-- ==== Sys2Proof/Machine/Crc.lean ====
section
/-! DEFINITION. Crc.lean: the reflected CRCs of R191 and the CRC32C of the logbook (R404). -/

namespace Sys2Proof.Machine

/-- One bit of a reflected CRC whose reversed polynomial is `poly`. -/
def crcBit (poly c : Nat) : Nat := if c % 2 = 1 then (c / 2) ^^^ poly else c / 2

/-- `n` bits of a reflected CRC. -/
def crcBits (poly : Nat) : Nat → Nat → Nat
  | 0, c => c
  | n + 1, c => crcBits poly n (crcBit poly c)

/-- One octet: exclusive-or into the low bits, then 8 bits. -/
def crcOctet (poly c o : Nat) : Nat := crcBits poly 8 (c ^^^ (o % 256))

/-- A reflected CRC over octets, lowest first. -/
def crcOctets (poly : Nat) : List Nat → Nat → Nat
  | [], c => c
  | o :: t, c => crcOctets poly t (crcOctet poly c o)

/-- CRC32C: reversed polynomial of 0x1EDC6F41. -/
def polyCrc32c : Nat := 0x82F63B78
def polyCrc64 : Nat := 0x9A6C9329AC4BC9B5

/-- One bit of the SMBus Packet Error Code, most significant bit first: x^8 + x^2 + x + 1. -/
def pecBit (c : Nat) : Nat := if 128 ≤ c then (2 * c ^^^ 7) % 256 else 2 * c

/-- The Packet Error Code of a message's octets (R411). PRESUMED: log entry 71. -/
def pecOf (os : List Nat) : Nat :=
  os.foldl (fun c o => pecBit (pecBit (pecBit (pecBit (pecBit (pecBit (pecBit (pecBit (c ^^^ o % 256)))))))) ) 0

/-- CRC32C with initial value and final exclusive-or of all ones (R303, R404). PRESUMED: log entry 55. -/
def crc32c (os : List Nat) : Nat := crcOctets polyCrc32c os 0xFFFFFFFF ^^^ 0xFFFFFFFF

/-- CRC-64 NVM Express with initial value and final exclusive-or of all ones (R303). PRESUMED: log entry 55. -/
def crc64 (os : List Nat) : Nat := crcOctets polyCrc64 os 0xFFFFFFFFFFFFFFFF ^^^ 0xFFFFFFFFFFFFFFFF

end Sys2Proof.Machine
end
────────────────
Report each line of the records that holds the word "Machine".

» **Task result**
-- ==== Sys2Proof/Machine/Crc.lean ====
namespace Sys2Proof.Machine
end Sys2Proof.Machine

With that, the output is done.